* **WHAT IS NEEDED**
Filter the material below down to the lines containing the word "theorem".

* **RECORD EXCERPTS**
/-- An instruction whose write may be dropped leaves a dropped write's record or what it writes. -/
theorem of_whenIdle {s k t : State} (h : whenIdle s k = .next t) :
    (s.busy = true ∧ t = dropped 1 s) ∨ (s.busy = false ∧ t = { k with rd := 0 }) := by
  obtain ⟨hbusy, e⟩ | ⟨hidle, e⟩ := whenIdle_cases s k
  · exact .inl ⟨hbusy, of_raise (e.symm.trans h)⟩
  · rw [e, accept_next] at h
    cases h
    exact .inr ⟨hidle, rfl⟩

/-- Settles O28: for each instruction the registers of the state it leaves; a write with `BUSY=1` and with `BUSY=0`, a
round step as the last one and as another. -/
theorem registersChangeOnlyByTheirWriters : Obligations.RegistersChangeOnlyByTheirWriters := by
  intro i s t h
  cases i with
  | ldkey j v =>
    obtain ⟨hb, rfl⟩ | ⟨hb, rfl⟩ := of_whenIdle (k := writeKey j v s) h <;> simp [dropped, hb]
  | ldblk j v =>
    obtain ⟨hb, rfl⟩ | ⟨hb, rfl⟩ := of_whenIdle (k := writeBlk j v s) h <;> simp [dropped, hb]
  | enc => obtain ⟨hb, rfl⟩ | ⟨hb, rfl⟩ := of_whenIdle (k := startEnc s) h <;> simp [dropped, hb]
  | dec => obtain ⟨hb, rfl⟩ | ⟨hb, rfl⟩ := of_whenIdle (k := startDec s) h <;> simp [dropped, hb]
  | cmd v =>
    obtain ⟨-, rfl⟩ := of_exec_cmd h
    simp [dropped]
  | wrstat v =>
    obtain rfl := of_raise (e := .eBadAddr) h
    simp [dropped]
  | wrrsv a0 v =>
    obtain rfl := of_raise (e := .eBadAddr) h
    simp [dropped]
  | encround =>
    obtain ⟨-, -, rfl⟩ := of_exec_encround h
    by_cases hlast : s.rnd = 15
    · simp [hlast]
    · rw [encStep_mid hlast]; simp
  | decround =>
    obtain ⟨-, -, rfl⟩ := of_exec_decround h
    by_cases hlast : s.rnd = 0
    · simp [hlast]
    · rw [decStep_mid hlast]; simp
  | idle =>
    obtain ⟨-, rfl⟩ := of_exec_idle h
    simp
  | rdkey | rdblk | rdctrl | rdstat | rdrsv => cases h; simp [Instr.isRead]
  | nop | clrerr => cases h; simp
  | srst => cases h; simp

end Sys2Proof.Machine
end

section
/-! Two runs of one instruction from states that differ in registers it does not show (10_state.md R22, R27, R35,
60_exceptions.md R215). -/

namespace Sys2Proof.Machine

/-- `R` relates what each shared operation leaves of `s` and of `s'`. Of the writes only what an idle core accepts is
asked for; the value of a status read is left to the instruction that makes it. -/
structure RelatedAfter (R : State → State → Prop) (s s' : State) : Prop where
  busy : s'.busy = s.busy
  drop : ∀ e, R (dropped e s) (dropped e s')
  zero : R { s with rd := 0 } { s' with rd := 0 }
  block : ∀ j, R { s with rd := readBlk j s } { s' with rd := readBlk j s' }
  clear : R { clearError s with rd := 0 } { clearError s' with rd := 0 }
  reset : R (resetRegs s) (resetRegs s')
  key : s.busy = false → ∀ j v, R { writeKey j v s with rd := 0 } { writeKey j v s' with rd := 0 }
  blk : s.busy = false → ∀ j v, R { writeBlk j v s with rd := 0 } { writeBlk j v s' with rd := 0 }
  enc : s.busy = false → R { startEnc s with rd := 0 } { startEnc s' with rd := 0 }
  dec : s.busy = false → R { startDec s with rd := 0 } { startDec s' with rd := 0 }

---

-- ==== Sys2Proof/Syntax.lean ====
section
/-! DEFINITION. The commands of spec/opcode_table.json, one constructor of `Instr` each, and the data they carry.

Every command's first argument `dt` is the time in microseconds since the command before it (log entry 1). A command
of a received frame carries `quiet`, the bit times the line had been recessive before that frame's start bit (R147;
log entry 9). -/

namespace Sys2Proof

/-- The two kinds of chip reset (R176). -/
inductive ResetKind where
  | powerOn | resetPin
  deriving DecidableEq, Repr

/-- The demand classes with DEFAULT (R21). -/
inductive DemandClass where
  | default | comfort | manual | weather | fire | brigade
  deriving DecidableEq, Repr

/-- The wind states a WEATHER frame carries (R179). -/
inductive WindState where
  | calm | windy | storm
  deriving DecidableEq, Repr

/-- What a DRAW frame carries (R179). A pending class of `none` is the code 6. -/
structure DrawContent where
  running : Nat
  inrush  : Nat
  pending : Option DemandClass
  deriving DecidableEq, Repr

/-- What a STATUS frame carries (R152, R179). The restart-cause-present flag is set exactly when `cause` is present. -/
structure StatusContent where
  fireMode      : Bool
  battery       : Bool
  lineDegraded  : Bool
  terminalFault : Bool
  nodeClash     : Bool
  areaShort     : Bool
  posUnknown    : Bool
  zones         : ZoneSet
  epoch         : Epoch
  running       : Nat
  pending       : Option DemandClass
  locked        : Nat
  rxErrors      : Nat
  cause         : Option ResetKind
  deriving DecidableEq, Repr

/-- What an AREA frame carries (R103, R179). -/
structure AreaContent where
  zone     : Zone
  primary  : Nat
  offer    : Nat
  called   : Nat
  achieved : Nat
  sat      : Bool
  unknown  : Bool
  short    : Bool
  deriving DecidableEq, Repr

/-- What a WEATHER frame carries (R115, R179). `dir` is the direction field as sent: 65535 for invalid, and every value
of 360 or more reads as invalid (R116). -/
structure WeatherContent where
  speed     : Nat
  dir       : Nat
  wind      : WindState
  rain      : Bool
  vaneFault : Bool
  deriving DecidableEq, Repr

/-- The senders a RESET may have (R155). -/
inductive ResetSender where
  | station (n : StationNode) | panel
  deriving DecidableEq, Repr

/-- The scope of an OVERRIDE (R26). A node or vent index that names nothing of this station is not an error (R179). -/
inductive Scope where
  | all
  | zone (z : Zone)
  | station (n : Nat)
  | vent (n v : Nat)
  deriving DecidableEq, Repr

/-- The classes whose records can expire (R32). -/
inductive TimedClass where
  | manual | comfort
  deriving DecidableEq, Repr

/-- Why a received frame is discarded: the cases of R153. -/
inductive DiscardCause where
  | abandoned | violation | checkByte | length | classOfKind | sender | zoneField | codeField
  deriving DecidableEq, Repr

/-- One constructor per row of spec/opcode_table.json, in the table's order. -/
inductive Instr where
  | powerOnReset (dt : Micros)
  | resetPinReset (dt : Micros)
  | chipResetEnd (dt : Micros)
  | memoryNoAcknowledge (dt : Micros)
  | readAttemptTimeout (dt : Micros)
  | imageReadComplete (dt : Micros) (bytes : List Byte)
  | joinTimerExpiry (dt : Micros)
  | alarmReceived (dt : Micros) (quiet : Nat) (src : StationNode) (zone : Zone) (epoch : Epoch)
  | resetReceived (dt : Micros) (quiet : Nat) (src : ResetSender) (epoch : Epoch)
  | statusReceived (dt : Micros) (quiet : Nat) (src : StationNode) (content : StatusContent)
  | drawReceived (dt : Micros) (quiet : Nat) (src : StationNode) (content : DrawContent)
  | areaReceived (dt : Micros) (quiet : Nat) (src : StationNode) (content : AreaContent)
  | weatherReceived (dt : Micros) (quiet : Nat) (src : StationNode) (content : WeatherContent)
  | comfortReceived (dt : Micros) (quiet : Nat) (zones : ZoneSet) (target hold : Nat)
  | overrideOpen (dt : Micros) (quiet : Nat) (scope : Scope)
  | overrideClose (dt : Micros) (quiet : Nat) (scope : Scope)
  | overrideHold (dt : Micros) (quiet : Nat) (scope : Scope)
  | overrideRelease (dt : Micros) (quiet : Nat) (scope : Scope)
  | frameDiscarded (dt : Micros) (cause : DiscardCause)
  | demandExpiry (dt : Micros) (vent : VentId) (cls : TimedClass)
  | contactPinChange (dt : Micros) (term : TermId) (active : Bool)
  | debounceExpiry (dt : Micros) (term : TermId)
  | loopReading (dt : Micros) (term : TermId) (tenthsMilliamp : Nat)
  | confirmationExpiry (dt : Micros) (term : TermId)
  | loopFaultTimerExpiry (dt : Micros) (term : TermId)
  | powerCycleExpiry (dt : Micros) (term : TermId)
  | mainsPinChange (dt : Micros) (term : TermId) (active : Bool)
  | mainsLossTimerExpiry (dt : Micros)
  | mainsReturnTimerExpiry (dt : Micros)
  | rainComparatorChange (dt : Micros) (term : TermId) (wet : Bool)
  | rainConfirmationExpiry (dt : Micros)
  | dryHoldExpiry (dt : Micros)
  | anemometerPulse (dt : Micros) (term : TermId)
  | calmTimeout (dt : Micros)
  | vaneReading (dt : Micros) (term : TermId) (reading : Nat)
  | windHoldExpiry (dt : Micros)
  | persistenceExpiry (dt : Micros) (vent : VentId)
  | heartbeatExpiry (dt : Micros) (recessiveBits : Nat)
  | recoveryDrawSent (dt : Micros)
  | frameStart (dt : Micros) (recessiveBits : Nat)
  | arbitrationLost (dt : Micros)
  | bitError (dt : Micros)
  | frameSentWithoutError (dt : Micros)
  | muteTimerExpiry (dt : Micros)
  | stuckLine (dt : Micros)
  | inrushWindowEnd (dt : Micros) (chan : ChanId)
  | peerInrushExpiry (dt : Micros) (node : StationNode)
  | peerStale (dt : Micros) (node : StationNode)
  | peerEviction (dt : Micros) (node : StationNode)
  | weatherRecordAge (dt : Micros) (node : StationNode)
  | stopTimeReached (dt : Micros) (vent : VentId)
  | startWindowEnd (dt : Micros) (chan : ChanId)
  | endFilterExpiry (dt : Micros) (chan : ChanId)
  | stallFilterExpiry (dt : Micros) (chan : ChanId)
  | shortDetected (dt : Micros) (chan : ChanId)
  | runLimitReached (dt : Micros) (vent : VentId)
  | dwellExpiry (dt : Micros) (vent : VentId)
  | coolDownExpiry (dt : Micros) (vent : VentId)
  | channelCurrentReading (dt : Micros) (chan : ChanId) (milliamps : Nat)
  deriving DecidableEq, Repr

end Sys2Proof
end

* **ANSWER SPACE**
theorem of_whenIdle {s k t : State} (h : whenIdle s k = .next t) :
theorem registersChangeOnlyByTheirWriters : Obligations.RegistersChangeOnlyByTheirWriters := by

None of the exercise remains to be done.